I was an obese child, adolescent and adult. But in August 2004, I underwent weight loss surgery – and went on to lose over 14 stone. Having lived the ‘journey', I set up the Weight Loss Surgery Group, which is dedicated to providing the aftercare that is crucial to weight loss success.
For many patients with a BMI (body mass index) of 27 - 35 surgical intervention is not always available or recommended according to the NICE (National Insitute of Clinical Excellence) guidelines, as patients with a lower BMI do not qualify.
For many the outlook does not look positive. Following years of yo-yo dieting and failed attempts at maintaining weight loss, patients return to old eating habits and unhealthy lifestyles.
Balloon placement constitutes a therapeutic attempt for the treatment of obesity. It was primarily used to reduce patients weight prior to having surgery for morbid obesity.
We have looked at the specific treatment of obesity and why some patients fail on supervised weight control programmes.
We have found that along with the insertion of the intra-gastric balloon and a professionally supervised “behavioural modification” program, successful weight loss can be achieved and maintained.
The balloon is a silicone sphere that holds 500cc volume of saline or air. The balloon stays in place for approximately six months and is radiopaque (can be seen easily under X-ray) and complications are extremely rare.
The feeling of satiety and fullness is achieved by the Baroceptor and the brain passing messages to each other that the patient is full; there is a delay in gastric emptying resulting in reducing the amount the patient can eat and a constant feeling of satiety.
Pre-insertion
All patients will follow our pre-screening assessment and complete a patient information profile, have a dietary evaluation and psychiatric consultation if clinically indicated.
An X-ray of the oesophagus, stomach and duodenum may be required if clinically indicated.
Routine blood tests, chest X-ray and ECG may also be required if clinically indicated.
All patients will commence a liquid diet 24 hours prior to midnight pre admission, then nil-by-mouth until insertion.
Insertion of the balloon
Most patients have the balloon inserted under sedation, unless there is a specific clinical reason. The balloon is inserted endoscopically and placed in the stomach, then inflated with saline or air (depending on the type used).
The balloon can easily be deflated and removed, if required, at any time.
All patients will be required to stay one night in hospital.
Removal technique
The balloon will be removed endoscopically, under sedation, following six months treatment and behaviour program.
All patients will commence a liquid diet three days prior to removal.
Patients may be discharged following removal within a few hours.
Risks and complications
With any surgical or medical intervention there are always going to be risks and some complications and although many are very rare and every effort is made to reduce or prevent them, you need to be fully aware of their existence, to make an informed decision.
• Nausea and vomiting
• Bloating
• Peptic ulcer
• Diarrhoea
• Reactions to sedation
• Aspiration Pneumonia
• Oesophageal/gastric perforation
• Gastro-Oesophageal reflux
• Deflation of the balloon and intestinal obstruction
Post Insertion
For the first 3 - 5 days following positioning, you may feel uncomfortable and nauseated, this will pass and every effort will be made to reduce these side effects.

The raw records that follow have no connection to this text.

/-! ### Host, engines, memory, contexts, fabric, greenware, time -/

/-- The device in operation. -/
def up : State := { at0 with dev := { State.reset.dev with dstate := 1 } }
set_option maxRecDepth 8000 in
theorem witness_HostLinkResults :
    (up.fn? 0 = some bootFn ∧ hostUp up = true ∧ bootFn.resetting = false ∧ bootFn.cmds.length < 64 ∧ bootFn.featctl = 1) ∧
    (let f := { bootFn with featctl := 0, feat := [0, 15], counterBase := none, cmds := List.replicate 64 ⟨0, 0, 0⟩, flushes := [⟨3, 9, []⟩] }
     let s : State := { up with fns := [f] }
     s.fn? 0 = some f ∧ 64 ≤ f.cmds.length ∧ f.featctl ≠ 1 ∧ 0 ∈ f.feat ∧ (∀ b ∈ f.feat, b ∈ offered s) ∧ 15 ∈ f.feat ∧ (freeCounters s 0 f.quotaCounters).isSome = true) ∧
    ((0x2_0000_0007 : DWord).toNat / 2 ^ 34 = 0 ∧ (0x2_0000_0007 : DWord).toNat / 2 ^ 32 % 4 = 2 ∧ (0x4_0000_0000 : DWord).toNat / 2 ^ 34 ≠ 0) ∧
    hostUp { at0 with dev := { State.reset.dev with dstate := 0 } } = false ∧
    (barOpen up 0 0x40000 8 = true ∧ barOpen up 0 (2 ^ 40) 8 = false ∧ pagesOf 0x40000 8 = [(0x40000, 8)] ∧
      (match stage2 up 0 0x40000 with | .ok (e, _) => e.testBit 5 && e.testBit 3 && !e.testBit 11 | .error _ => false) = true ∧
      okIs (writable up 0x40000 8) ((List.range 8).map (0x40000 + ·))) ∧
    (2 ^ 23 - 8) + 8 ≤ 2 ^ 23 := by decide
/-- A copy of one row at the head of channel 0, a tile task at the head of core 0's queue. -/
def anEntry : ChanEntry :=
  { id := 7, kind := .copy (copyDescOf copyRecord), vf := 0, asid := 1, core := 0, crew := some 2, owner := some 2, op := 5, waiter := .nobody, detail := false,
    accepted := true, started := false, row := 0, status := 0, outstanding := [], tmpl := none }
def withEntry (e : ChanEntry) : State := { at0 with channels := [⟨0, [e], []⟩] }
def anOp : MxOp :=
  { id := 7, kind := .tile (tileRecOf tileRecord), crew := some 2, scrBase := 0, scrSize := 4096, vf := 0, asid := 1, op := 5, waiter := .token 3 20 9,
    started := false, chunk := 0, drain := none }
set_option maxRecDepth 8000 in
theorem witness_EngineEventResults :
    (headEntry (withEntry anEntry) 0 = some anEntry ∧ asidRuns at0 1 = true ∧ anEntry.kind = .copy (copyDescOf copyRecord)) ∧
    (let e := { anEntry with started := true }
     headEntry (withEntry e) 0 = some e ∧ (withEntry e).entry? 0 7 = some e ∧ e.row < (copyDescOf copyRecord).rows ∧ (copyDescOf copyRecord).dkind = 0 ∧
       pagesOf (srcAt (copyDescOf copyRecord) 0) 64 = [(srcAt (copyDescOf copyRecord) 0, 64)] ∧
       translateWalk (withEntry e) 0 1 (srcAt (copyDescOf copyRecord) 0) .read = .ok 0x40000 none ∧
       translateWalk (withEntry e) 0 1 (dstAt (copyDescOf copyRecord) 0) .write = .ok 0x50000 none ∧
       okIs (writable (withEntry e) 0x50000 64) ((List.range 64).map (0x50000 + ·))) ∧
    ((withEntry { anEntry with accepted := false }).channel 0).entries.find? (fun e => !e.accepted) = some { anEntry with accepted := false } ∧
    (let s := at0.setCore 0 fun c => { c with mxq := [anOp] }
     headOp s 0 = some anOp ∧ asidRuns s 1 = true ∧ anOp.drain = none ∧ anOp.waiter = .token 3 20 9) ∧
    (let a := { aWrite with spa := 2 ^ 41, op := .write ((List.range 4).zip (natBytes 4 63)) false }
     let s : State := { withAccess a with channels := [⟨0, [], [⟨63, 0, 1, copyDescOf copyRecord⟩]⟩] }
     s.accesses.find? (·.ref == 7) = some a ∧ canPerform s a = true ∧ a.gen = s.gen 1 ∧ apertureStore s a = some (0, 0, 63) ∧ chanRoom s 0 = true) := by decide
set_option maxRecDepth 8000 in
theorem witness_MemoryEventResults :
    (at0.core 0).boundary = 524288 ∧ (0 < 192 ∧ 458752 % 16384 = 0 ∧ (∀ r ∈ scrTaken at0 0, r.1 + r.2 ≤ 458752) ∧ 458752 ≤ topBoundary at0 0 0 ∧ (at0.core 0).boundary ≤ 458752 + 65536) ∧
    (15 < 16 ∧ (at0.backed / 1024 - 1) * 1024 < at0.backed) ∧ ((at0.stackSt? 15).bind (·.failed) = none) ∧
    (∃ c ∈ at0.ctxs, c.asid = 1) ∧ (∀ a ∈ at0.accesses, a.asid = 1 → a.gen = at0.gen 1) ∧
    (let r : ResReq := ⟨8, 0, 1, 0x40000, true, 0⟩
     let s : State := { at0 with resReqs := [r] }
     s.resReqs.find? (·.ref == 8) = some r ∧ r.asked = true ∧ r.deadline ≤ s.time.dtc) ∧
    (bumpReadyFn at0 0 = true ∧ isExported at0 0 0x40000 4096 = false ∧ (validLeaf at0 0 0x40000).isSome = true) ∧
    ((having parkedLane).fibre? 3 = some parkedLane ∧ firmwareFirst parked.frec = false ∧ firmwareFirst { parked.frec with code := 0x92, s2 := true } = true) ∧
    (24 ∉ at0.dev.badBoundaries ∧ ∀ d < 8, ∃ x ∈ boundariesOf d, x ≠ 24 ∧ x ∉ at0.dev.badBoundaries) := by decide
theorem witness_ContextResults :
    (at0.ctx? 1 = some bootCtx ∧ bootCtx.state = .running) ∧
    (let c := { bootCtx with state := .halting }
     let s : State := { at0 with ctxs := [c] }
     s.ctx? 1 = some c ∧ drained s 1 = true) ∧
    (let i : Image := ⟨3, true, 0, false, 5, 0, [bootCrew 2 1], [lane], [], [], []⟩
     let c := { bootCtx with state := .saved, image := some i }
     let s : State := { at0 with fibres := [], crews := [], ctxs := [c] }
     s.ctx? 1 = some c ∧ imageOk s c i = true ∧ coresFit s c i [] = true ∧ imageOk s c { i with digestOk := false } = false ∧ (∀ f ∈ i.fibres, f.status = .ready) ∧
       ∀ g ∈ s.grids, g.asid = 1 → g.killed = none) ∧
    (let e : FwdEntry := ⟨2, 1, 0, some 5, some 0, 7, [0x1000], [(0x1000, 5)]⟩
     let s := at0.setCore 0 fun c => { c with fwd := [e] }
     heldItem (s.core 0) = some (e, 5, 0x1000, 5) ∧ (s.core 0).fwd.find? (·.crew == 2) = some e ∧ e.since = some 0) ∧
    ((4096, 0, 5) ∈ ({ at0 with moves := [(4096, 0, 5)] }).moves) ∧ sliceOver { at0 with time := { at0.time with dtc := 2 ^ 40 } } bootFn = true := by decide
/-- A read request of device 9 for this device, on plane 23, the first of its sequence. -/
def aPkt : FabPkt :=
  { cid := 5, addr := 0x40000, srcdev := 9, dstdev := BitVec.ofNat 12 State.reset.dev.dev, pkey := 7, seq := 0xFFFFFF, op := 1, len := 0, vc := 0,
    homeOp := .read, size := 8, order := 0, scope := 0, plane := 23, tag := 3, zero7 := 0, svf := 0, zero16 := 0, payload := [] }
theorem witness_FabricResults :
    InOrder up aPkt 1 ∧ pktBad { aPkt with zero7 := 1 } = true ∧ pktBad { aPkt with op := 0x0F } = true ∧
    (let s : State := { up with reorder := [⟨9, 23, some 5, 0, []⟩] }
     (s.reorderOf 9 23).next = some 5 ∧ 5 ≠ aPkt.seq.toNat ∧ (s.reorderOf 9 23).held.length < 4096) ∧
    (up.place 0x40000 = .hbm 0 0x40000 ∧ exporter up 7 0x40000 = none ∧ up.place (2 ^ 40) = .window 0 ∧ up.place (2 ^ 41) = .aperture 0 0) ∧
    (let s : State := { up with fns := [{ bootFn with pkey := some 7, exports := [(0x40000, 0x10000)] }] }
     (s.fns.find? fun f => f.pkey == some 7 && counterOk s f.vf 0) = some { bootFn with pkey := some 7, exports := [(0x40000, 0x10000)] }) ∧
    (let r : RemoteReq := ⟨3, 9, 23, 0x40000, 8, 0, .access 7⟩
     let s : State := { withAccess { aRead with dev := some 9, sent := true } with remote := [r], dev := up.dev, time := { up.time with dtc := usTicks 200 } }
     requestOf s { aPkt with op := 5 } = some r ∧ s.remote.find? (·.tag == 3) = some r ∧ r.open = true ∧ r.since + usTicks 200 ≤ s.time.dtc) ∧
    (let s : State := { up with reorder := [⟨9, 23, some 5, 0, [aPkt]⟩], time := { up.time with dtc := usTicks 100 } }
     (s.reorderOf 9 23).held ≠ [] ∧ (s.reorderOf 9 23).since + usTicks 100 ≤ s.time.dtc) ∧
    (let s := (up.setPort 0 fun p => { p with lanes := 8 }).setPort 23 fun p => { p with lanes := 2 }
     ((s.port 0).lanes, 4) ∈ [(8, 4), (4, 2)] ∧ (s.port 23).lanes = 2 ∧ (s.port 23).lanes < 8) := by
  refine ⟨⟨by decide, by decide, by decide, by decide, by decide, by decide, by decide⟩, by decide, by decide, by decide, by decide, by decide, by decide, by decide, by decide⟩
/-- A participant whose cone has run out, an unfired handle, one that has fired and is retained, a query. -/
def aPart : CollPart :=
  { rank := 0, die := 0, src := 0, dst := 0, seq := 1, op := 5, arrived := true, deadline := 0, arrivals := [(0, 0, 5)], roster := none, doomed := false, sent := false,
    contrib := [], result := none, written := none, lastOp := 0, done := false, abort := 0 }
def aColl : Coll := { id := 7, comm := 1, vf := 0, asid := 1, src := .packet 9, op := 5, kind := 3, red := 0, ty := 0, count := 1, root := 0, tmo := 0, insw := false,
                      elastic := true, parts := [aPart] }
def anHandle (st : Nat) : GwEntry := { die := 0, idx := 4, state := st, code := 0, vf := 0, gen := 1, ldie := 0, ldev := 0, whenDtc := 0, op := 5, queue := [], deps := [] }
theorem witness_CollectiveGreenwareResults :
    (let s : State := { up with colls := [aColl] }
     s.coll? 7 = some aColl ∧ aColl.part? 0 = some aPart ∧ aPart.deadline ≤ s.time.dtc) ∧
    (let p := { aPart with roster := some [0], written := some [] }
     let c := { aColl with parts := [p] }
     ({ up with colls := [c] } : State).coll? 7 = some c ∧ c.part? 0 = some p ∧ partReady { c with } { p with sent := true, contrib := [] } false = false) ∧
    (({ up with green := [anHandle 1] } : State).gwEntry 0 4).state = 1 ∧ (({ up with green := [anHandle 2] } : State).gwEntry 0 4).state = 2 ∧
    (let s : State := { up with green := [anHandle 2], time := { up.time with dtc := usTicks bootFn.retention } }
     s.fn? 0 = some bootFn ∧ (anHandle 2).whenDtc + usTicks bootFn.retention ≤ s.time.dtc) ∧
    (keyFn up 7 = none ∧ keyFn { up with fns := [{ bootFn with pkey := some 7 }] } 7 = some 0) ∧
    (let q : GwQuery := ⟨6, some 0, 3, 1, false, none⟩
     let s : State := { up with gwQueries := [q], time := { up.time with dtc := usTicks 200 } }
     s.gwQueries.find? (fun q => q.ref == 6 && q.dev.isNone) = some q ∧ 0 + usTicks 200 ≤ s.time.dtc) := by decide
theorem witness_TimePowerDebugResults :
    ((-3999 : Int).natAbs < 4000 ∧ (4000 : Int) ≤ 4000 ∧ (-4000 : Int) ≤ -4000 ∧ anyLive at0 = true ∧ anyLive State.reset = false) ∧
    (let s : State := { at0 with flue := [⟨0x40, [⟨0x0901, 0, 0, 0x40, 5, 0, 0⟩]⟩] }
     s.flue.find? (·.src == 0x40) = some ⟨0x40, [⟨0x0901, 0, 0, 0x40, 5, 0, 0⟩]⟩ ∧ (s.ring 0).newDrops = 0) ∧
    (let s : State := { at0 with ctxs := [{ bootCtx with attached := true }], fibres := [{ lane with status := .debugHeld, b1 := ⟨.w64, 5⟩ }] }
     dbgFibre s 1 3 = some { lane with status := .debugHeld, b1 := ⟨.w64, 5⟩ } ∧ lane.hasWindow = true ∧ 59 < lane.ws ∧ lane.ws ≤ 60 ∧ lane.b0.mark = .void ∧
       isAttached s 1 = true ∧ heldLanes s 1 3 = [3]) ∧
    isAttached at0 1 = false ∧ heldLanes at0 1 3 = [] ∧
    (let s : State := { up with dev := { up.dev with dstate := 0, prevMonitor := some 1 }, time := { up.time with dtc := usTicks 2000000 } }
     s.dev.prevMonitor = some 1 ∧ s.dev.bootAt + usTicks 2000000 ≤ s.time.dtc) ∧
    isResetting at0 0 = false ∧ (profileWatts up.dev.profile < 5000 ∧ up.dev.overRun < 9) ∧
    (let p := { aPkt with op := 0x30, vc := 3 }
     p.op = 0x30 ∧ pktBad p = false ∧ p.dstdev.toNat = up.dev.dev) := by decide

You may be offered some medication to settle your stomach and relieve the nausea.
All patients will commence a liquid only diet for one week and slowly progress to a semi-solid diet, resuming normal textured foods within two weeks.
All patients will be informed about the behaviour modification program and will be aware of the compliance, attendance and content that is paramount to weight loss success – this runs for 12 months (six months whilst the balloon is in place and six months after removal)
All patients will have access to our helpline and expert advice.
After the first 12 months all patients enter a maintenance follow up programme for a further 12 months (24 months aftercare in total) which during this time telephone contact will be made to help 'protect' the weight you have lost.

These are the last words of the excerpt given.